To do: Within the data below, copy each line where the string "cells" is found.

Extracted records:
-- ==== Sys2Proof/Tests/Slice0.lean ====
section
/-! SUPPORT. Tests against the spec's own vectors (spec/95_test_vectors.md, table R154 of spec/43_copy.md),
and for every obligation with hypotheses a witness that meets them. Expected values are the spec's. -/

open Sys2Proof Sys2Proof.Machine

namespace Sys2Proof.Tests

/-! ### Helpers -/

/-- Bytes as a memory from address 0. -/
def cells (bytes : List Byte) : Memory := placeBytes 0 bytes []

/-- A state in RUN with a payload, a cursor, a mask register, an output and an OUT_CAP. -/
def inRun (payload : List Byte) (pos : Word) (mask : Byte) (bits : BitVec 4) (out : List Byte)
    (cap : Word) : State :=
  { State.resetOf { outCap := cap } with
    runState := .run, p := cells payload, len := BitVec.ofNat 32 payload.length, pos := pos,
    mask := mask, bits := bits, outlen := BitVec.ofNat 32 out.length, o := cells out }

/-- A state outside RUN with a payload and an output. -/
def resting (r : RunState) (payload out : List Byte) : State :=
  { inRun payload 0 0 0 out 100 with runState := r }

/-- The next state of an outcome, if it is one. -/
def nextOf : Host.Outcome State Fault Refusal → Option State
  | .next t => some t
  | .fault _ => none
  | .refused _ => none

/-- What the vectors list of a state. -/
structure Row where
  runState : RunState
  cause : Cause
  pos : Word
  outlen : Word
  farg : BitVec 16
  mask : Byte
  bits : BitVec 4
  deriving DecidableEq, Repr

/-- The listed values of a state. -/
def row (s : State) : Row := ⟨s.runState, s.cause, s.pos, s.outlen, s.farg, s.mask, s.bits⟩

/-- The listed values after one step. -/
def stepRow (s : State) : Option Row := (nextOf (step s)).map row

/-- O after one step. -/
def stepOut (s : State) : Option Memory := (nextOf (step s)).map State.o

/-! ### WellFormed -/

/-- R92: 1 <= d. -/
theorem test_wellFormed_refuses_distance_zero : (Instr.copyD 0 0).wellFormed = false := by decide

/-- R92: d <= OUTLEN. -/
theorem test_wellFormedAt_refuses_distance_past_output :
    (Instr.copyD 6 0).wellFormedAt 5 = false ∧ (Instr.copyD 0 0).wellFormedAt 5 = false := by decide

/-- R88: no encoding is reserved; R92: the bounds themselves are legal. -/
theorem test_wellFormed_accepts :
    (Instr.copyD 1 0).wellFormed = true ∧ (Instr.copyD 4095 15).wellFormed = true ∧
    (Instr.copyD 5 0).wellFormedAt 5 = true ∧ (Instr.mask 0).wellFormed = true ∧
    (Instr.lit 0xFF).wellFormed = true ∧ (Instr.copy 0xFFF 15).wellFormed = true ∧
    (Instr.start 0).wellFormed = true ∧ (Instr.rst true 0).wellFormed = true := by decide

/-! ### Decoding, words written out from the spec -/

/-- Table E, `FF F0`, `0D 00`, `F1 F2`. -/
theorem test_decode_copy :
    decode (.payload .copy [0xFF, 0xF0]) = .ok (.copy 0xFFF 0, []) ∧
    decode (.payload .copy [0x0D, 0x00]) = .ok (.copy 0x00D 0, []) ∧
    decode (.payload .copy [0xF1, 0xF2]) = .ok (.copy 0xFF1 2, []) := by decide

/-- R81, R82: a mask and a literal are their one byte. -/
theorem test_decode_mask_lit :
    decode (.payload .mask [0b01011101]) = .ok (.mask 0x5D, []) ∧
    decode (.payload .lit [0b01000001]) = .ok (.lit 0x41, []) ∧
    decode (.payload .mask []) = .error .noByte := by decide

/-- R29, H7: bits 31:2 are ignored, bit 1 wins, neither bit is no command. -/
theorem test_decode_ctrl :
    decode (.ctrl 0b01) = .ok (.start 0, []) ∧ decode (.ctrl 0b10) = .ok (.rst false 0, []) ∧
    decode (.ctrl 0b11) = .ok (.rst true 0, []) ∧ decode (.ctrl 0xFFFFFFFC) = .error .noCommand ∧
    decode (.ctrl 0xFFFFFFFD) = .ok (.start 0x3FFFFFFF, []) := by decide

/-- Table M: the flags of 0x5D, 0x7F, 0xE0. -/
theorem test_mask_flags :
    maskFlags 0x5D = [true, false, true, true, true, false, true, false] ∧
    maskFlags 0x7F = [true, true, true, true, true, true, true, false] ∧
    maskFlags 0xE0 = [false, false, false, false, false, true, true, true] := by decide

/-- Table D: the bytes of COPY.D at OUTLEN 35, 4095, 4096, 4097, 4101. -/
theorem test_encode_copyD :
    encode 35 (.copyD 32 2) = .payload .copy [0xF1, 0xF2] ∧
    encode 4095 (.copyD 4095 0) = .payload .copy [0xEE, 0xF0] ∧
    encode 4096 (.copyD 1 0) = .payload .copy [0xED, 0xF0] ∧
    encode 4097 (.copyD 3 1) = .payload .copy [0xEC, 0xF1] ∧
    encode 4101 (.copyD 4095 0) = .payload .copy [0xF4, 0xF0] := by decide

/-- The listing of program P1. -/
theorem test_disassemble_P1 :
    disassemble [] [0x7F, 0x61, 0x62, 0x72, 0x61, 0x63, 0x61, 0x64, 0xEE, 0xF1, 0x05, 0x20, 0xEE, 0xF8,
      0x21] =
    ([.mask 0x7F, .lit 0x61, .lit 0x62, .lit 0x72, .lit 0x61, .lit 0x63, .lit 0x61, .lit 0x64,
      .copy 0xFEE 1, .mask 0x05, .lit 0x20, .copy 0xFEE 8, .lit 0x21], none) := by decide

/-- R93 with T13's payload: the cut copy is reported. -/
theorem test_disassemble_cut_copy : disassemble [] [0x00, 0x41] = ([.mask 0], some .truncatedCopy) := by
  decide

/-! ### Resolver, the table of R154 -/

theorem test_resolve_small :
    corrected 0x000 0 = -4078 ∧ resolve 0x000 0 = none ∧ resolve 0xFEE 1 = some 0 ∧
    resolve 0xFEF 1 = none ∧ corrected 0xFF1 2 = -4093 ∧ resolve 0xFFF 18 = some 17 ∧
    resolve 0x001 22 = some 19 := by decide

Solved exercise:
def cells (bytes : List Byte) : Memory := placeBytes 0 bytes []
    runState := .run, p := cells payload, len := BitVec.ofNat 32 payload.length, pos := pos,
    mask := mask, bits := bits, outlen := BitVec.ofNat 32 out.length, o := cells out }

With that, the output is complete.